● **Exercise**
Word for word, give again the line holding "turn, exec .trapPutsp" and each line after it to the end of the listing below.

● **Input material**
BEGIN

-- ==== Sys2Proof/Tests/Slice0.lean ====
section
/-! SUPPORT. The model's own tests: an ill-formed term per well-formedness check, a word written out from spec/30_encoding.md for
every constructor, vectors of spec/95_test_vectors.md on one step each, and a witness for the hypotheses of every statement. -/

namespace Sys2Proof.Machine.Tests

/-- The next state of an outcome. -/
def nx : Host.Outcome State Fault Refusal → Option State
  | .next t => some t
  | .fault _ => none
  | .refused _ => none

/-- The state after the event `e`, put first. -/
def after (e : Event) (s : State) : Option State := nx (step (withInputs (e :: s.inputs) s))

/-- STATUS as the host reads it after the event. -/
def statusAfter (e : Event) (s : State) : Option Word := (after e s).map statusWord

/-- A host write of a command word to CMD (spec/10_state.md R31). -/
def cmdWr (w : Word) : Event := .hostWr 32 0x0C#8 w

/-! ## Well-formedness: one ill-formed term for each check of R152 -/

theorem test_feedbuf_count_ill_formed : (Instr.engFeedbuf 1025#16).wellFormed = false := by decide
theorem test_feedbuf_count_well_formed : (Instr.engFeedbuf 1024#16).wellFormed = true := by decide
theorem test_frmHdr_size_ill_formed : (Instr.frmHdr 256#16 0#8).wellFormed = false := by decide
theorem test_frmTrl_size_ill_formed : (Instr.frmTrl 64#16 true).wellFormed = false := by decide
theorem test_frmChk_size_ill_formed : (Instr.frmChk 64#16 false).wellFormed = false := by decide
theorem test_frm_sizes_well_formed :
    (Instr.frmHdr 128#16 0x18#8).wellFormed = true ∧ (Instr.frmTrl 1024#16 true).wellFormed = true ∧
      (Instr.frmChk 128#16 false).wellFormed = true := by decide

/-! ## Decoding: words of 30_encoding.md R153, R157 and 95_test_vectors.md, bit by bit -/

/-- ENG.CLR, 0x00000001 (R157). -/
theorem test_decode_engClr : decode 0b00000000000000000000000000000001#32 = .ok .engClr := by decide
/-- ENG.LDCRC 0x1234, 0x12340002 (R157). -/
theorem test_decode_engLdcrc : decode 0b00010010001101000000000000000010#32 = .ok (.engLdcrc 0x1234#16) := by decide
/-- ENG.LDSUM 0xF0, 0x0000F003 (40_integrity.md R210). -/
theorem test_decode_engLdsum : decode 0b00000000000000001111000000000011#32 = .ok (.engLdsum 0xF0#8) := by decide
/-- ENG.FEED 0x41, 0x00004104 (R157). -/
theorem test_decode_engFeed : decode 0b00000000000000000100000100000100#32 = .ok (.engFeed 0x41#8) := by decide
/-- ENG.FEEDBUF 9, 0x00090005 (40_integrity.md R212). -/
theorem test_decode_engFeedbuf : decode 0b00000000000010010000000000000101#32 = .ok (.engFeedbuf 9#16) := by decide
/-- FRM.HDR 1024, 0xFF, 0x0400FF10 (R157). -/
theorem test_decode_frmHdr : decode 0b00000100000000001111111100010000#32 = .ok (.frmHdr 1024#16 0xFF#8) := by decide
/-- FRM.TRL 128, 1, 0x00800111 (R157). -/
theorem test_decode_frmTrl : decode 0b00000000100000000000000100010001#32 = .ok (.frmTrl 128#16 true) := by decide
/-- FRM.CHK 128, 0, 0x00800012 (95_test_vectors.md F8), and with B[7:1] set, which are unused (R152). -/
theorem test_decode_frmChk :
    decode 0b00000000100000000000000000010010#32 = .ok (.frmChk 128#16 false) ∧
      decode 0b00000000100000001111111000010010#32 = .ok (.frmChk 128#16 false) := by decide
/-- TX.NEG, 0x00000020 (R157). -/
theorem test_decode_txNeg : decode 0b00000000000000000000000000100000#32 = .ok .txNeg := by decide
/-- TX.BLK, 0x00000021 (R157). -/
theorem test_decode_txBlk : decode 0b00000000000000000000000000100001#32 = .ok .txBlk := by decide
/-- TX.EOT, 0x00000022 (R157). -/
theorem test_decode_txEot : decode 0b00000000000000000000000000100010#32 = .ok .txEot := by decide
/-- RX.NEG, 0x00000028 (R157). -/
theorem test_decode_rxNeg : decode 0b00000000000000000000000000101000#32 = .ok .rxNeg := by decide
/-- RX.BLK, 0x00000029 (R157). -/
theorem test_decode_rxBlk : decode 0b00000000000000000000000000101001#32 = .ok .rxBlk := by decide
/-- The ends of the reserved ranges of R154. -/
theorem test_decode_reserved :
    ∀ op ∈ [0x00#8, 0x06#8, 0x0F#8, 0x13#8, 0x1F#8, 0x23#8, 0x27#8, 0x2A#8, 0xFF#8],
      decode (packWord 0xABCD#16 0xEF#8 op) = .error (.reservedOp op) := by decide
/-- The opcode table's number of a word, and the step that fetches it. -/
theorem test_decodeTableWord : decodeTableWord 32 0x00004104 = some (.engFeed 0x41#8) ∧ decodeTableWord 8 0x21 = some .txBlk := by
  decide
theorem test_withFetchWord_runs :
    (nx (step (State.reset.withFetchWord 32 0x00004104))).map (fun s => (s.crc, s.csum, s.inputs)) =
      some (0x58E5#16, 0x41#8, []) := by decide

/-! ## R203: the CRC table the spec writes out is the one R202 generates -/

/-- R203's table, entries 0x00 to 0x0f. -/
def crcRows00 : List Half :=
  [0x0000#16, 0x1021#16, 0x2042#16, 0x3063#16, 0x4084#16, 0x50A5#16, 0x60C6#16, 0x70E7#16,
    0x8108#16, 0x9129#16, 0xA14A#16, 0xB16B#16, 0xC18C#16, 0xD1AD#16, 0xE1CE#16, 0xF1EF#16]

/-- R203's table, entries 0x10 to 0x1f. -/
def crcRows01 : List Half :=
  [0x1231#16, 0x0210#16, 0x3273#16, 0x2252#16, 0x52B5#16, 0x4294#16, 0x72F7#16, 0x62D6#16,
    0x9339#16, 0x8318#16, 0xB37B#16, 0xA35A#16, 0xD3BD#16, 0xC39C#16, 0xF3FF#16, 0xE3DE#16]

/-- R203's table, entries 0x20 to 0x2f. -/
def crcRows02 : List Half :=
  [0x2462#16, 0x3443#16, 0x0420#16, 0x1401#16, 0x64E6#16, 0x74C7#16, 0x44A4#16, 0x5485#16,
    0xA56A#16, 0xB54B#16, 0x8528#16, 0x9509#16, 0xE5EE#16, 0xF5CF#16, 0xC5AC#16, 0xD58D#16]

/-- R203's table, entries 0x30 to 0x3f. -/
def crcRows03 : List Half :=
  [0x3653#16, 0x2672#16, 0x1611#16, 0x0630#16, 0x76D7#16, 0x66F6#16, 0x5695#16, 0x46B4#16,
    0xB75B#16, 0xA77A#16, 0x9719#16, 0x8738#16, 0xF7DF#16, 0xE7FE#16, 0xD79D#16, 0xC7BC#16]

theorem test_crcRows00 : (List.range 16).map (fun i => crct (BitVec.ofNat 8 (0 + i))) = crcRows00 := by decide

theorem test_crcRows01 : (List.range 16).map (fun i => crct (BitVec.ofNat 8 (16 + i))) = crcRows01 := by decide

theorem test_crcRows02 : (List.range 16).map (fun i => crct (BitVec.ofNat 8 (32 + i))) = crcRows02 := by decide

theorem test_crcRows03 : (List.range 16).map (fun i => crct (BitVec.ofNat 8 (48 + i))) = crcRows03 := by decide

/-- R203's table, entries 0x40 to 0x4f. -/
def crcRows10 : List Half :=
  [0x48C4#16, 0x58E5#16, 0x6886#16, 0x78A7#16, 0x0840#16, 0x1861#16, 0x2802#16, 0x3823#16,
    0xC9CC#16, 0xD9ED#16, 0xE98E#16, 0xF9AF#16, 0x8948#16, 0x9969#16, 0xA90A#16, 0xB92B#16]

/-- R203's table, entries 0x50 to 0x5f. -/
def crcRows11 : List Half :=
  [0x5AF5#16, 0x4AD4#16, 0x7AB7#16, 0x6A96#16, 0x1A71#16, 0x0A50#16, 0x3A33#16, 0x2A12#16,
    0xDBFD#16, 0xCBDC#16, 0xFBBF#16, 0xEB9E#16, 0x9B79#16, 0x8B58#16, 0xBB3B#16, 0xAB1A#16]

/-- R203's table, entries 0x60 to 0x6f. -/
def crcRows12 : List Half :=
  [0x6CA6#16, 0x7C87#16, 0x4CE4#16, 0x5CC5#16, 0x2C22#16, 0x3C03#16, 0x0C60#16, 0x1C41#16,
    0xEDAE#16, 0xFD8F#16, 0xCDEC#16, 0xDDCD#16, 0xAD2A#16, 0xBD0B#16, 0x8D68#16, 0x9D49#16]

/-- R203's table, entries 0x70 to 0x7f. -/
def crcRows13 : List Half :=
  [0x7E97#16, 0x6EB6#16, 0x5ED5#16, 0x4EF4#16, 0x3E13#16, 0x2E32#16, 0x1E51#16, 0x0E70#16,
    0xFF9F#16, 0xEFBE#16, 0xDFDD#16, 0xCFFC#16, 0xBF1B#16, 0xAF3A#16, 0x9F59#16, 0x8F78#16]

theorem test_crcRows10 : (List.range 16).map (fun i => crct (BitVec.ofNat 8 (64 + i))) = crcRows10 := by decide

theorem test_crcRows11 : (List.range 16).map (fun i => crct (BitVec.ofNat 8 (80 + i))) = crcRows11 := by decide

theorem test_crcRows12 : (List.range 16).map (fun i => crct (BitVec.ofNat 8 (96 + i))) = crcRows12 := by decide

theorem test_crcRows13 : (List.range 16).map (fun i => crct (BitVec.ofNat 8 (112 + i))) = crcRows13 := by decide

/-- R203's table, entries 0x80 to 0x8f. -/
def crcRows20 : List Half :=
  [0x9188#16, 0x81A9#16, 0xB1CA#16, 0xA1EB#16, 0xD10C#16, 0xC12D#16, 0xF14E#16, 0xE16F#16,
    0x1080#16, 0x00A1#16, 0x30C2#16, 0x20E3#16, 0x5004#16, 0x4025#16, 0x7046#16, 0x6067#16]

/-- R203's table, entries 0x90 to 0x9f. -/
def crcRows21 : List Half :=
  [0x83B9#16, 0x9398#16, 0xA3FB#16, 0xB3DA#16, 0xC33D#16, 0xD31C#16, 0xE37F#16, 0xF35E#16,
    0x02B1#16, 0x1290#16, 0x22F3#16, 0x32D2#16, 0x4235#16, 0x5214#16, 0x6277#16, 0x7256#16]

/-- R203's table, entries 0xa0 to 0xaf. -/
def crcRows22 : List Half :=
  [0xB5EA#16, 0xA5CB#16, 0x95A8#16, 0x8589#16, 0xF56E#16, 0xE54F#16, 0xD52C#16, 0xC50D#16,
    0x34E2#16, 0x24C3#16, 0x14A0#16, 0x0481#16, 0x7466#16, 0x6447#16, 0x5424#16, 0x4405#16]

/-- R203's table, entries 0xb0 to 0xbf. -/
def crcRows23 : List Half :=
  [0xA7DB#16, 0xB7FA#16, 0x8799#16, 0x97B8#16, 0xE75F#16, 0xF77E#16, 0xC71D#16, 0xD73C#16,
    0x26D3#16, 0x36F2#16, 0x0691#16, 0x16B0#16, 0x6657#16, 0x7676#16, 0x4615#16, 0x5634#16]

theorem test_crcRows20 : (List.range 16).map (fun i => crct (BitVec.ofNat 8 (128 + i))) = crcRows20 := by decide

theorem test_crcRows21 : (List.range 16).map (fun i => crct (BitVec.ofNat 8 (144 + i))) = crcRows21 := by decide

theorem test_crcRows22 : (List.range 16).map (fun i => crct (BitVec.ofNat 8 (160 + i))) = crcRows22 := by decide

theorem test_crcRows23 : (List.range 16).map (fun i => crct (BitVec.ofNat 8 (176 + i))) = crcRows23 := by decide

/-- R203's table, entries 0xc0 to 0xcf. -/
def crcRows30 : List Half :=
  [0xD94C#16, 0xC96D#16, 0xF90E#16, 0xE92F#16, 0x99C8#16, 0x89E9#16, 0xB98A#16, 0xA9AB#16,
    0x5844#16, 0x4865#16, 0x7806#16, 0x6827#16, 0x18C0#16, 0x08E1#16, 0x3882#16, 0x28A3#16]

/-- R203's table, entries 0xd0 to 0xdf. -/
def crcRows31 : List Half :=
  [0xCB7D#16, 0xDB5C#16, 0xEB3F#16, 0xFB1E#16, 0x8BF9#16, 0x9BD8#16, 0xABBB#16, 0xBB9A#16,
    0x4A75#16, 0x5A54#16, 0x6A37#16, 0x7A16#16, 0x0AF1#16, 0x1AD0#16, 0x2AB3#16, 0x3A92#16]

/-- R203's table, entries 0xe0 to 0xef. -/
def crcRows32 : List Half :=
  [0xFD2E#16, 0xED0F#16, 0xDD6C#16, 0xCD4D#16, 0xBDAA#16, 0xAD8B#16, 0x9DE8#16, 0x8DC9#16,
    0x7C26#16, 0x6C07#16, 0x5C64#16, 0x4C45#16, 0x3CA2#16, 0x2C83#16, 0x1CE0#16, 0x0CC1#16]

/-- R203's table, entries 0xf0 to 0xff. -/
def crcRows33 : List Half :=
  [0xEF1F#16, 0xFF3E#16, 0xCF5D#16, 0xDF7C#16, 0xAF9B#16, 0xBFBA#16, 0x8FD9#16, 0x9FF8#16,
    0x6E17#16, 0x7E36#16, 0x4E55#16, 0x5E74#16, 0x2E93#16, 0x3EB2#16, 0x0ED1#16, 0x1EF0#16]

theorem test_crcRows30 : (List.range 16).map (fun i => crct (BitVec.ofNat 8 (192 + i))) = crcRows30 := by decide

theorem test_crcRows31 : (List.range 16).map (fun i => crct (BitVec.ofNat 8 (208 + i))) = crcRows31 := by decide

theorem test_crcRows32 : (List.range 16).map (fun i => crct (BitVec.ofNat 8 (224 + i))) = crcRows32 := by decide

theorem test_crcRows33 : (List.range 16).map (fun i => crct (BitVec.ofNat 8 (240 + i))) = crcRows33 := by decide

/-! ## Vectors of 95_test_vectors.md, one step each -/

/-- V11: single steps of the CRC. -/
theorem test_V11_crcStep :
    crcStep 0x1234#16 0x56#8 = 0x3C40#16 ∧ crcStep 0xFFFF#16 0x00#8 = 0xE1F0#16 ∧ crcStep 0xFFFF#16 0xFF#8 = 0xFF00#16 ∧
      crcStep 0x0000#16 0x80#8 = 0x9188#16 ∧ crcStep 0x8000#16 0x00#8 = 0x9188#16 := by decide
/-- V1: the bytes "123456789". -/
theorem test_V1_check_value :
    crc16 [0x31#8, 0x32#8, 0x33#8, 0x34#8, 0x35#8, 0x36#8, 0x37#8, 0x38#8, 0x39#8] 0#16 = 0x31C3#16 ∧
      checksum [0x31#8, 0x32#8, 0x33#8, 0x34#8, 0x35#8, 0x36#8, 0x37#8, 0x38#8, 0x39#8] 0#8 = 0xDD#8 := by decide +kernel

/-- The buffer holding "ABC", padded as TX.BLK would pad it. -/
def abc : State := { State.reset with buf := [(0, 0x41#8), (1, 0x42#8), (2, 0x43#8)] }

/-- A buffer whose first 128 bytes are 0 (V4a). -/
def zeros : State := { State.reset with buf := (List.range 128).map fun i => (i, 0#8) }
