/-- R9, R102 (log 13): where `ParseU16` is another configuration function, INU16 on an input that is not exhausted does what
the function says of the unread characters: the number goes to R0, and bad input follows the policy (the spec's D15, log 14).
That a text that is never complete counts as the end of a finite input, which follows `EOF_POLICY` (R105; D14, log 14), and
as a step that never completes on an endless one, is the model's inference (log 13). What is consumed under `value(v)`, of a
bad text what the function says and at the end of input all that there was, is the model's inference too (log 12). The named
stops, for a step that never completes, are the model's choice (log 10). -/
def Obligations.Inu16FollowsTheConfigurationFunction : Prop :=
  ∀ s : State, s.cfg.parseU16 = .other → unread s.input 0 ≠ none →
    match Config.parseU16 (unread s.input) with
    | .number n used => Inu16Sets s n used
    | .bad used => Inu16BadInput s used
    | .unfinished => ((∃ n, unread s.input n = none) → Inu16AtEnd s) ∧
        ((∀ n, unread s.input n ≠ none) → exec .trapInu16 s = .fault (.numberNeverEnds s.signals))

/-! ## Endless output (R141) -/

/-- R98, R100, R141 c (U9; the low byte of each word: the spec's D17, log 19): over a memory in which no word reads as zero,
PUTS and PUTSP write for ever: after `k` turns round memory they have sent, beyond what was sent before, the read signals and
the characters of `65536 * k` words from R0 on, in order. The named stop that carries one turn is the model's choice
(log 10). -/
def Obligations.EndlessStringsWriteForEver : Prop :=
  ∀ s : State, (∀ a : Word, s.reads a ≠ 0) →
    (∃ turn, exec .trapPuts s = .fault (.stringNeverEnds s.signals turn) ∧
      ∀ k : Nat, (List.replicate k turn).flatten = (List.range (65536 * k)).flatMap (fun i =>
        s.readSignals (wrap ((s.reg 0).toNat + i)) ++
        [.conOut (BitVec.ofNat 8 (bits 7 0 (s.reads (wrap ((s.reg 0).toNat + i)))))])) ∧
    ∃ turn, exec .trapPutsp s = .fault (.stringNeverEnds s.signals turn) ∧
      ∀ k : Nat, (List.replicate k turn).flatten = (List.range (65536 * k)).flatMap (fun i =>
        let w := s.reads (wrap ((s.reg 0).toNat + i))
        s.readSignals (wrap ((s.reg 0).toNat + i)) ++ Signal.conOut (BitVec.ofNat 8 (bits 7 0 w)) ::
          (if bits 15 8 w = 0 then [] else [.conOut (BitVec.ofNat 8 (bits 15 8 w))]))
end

END

● **Exercise answer**
    ∃ turn, exec .trapPutsp s = .fault (.stringNeverEnds s.signals turn) ∧
      ∀ k : Nat, (List.replicate k turn).flatten = (List.range (65536 * k)).flatMap (fun i =>
        let w := s.reads (wrap ((s.reg 0).toNat + i))
        s.readSignals (wrap ((s.reg 0).toNat + i)) ++ Signal.conOut (BitVec.ofNat 8 (bits 7 0 w)) ::
          (if bits 15 8 w = 0 then [] else [.conOut (BitVec.ofNat 8 (bits 15 8 w))]))
end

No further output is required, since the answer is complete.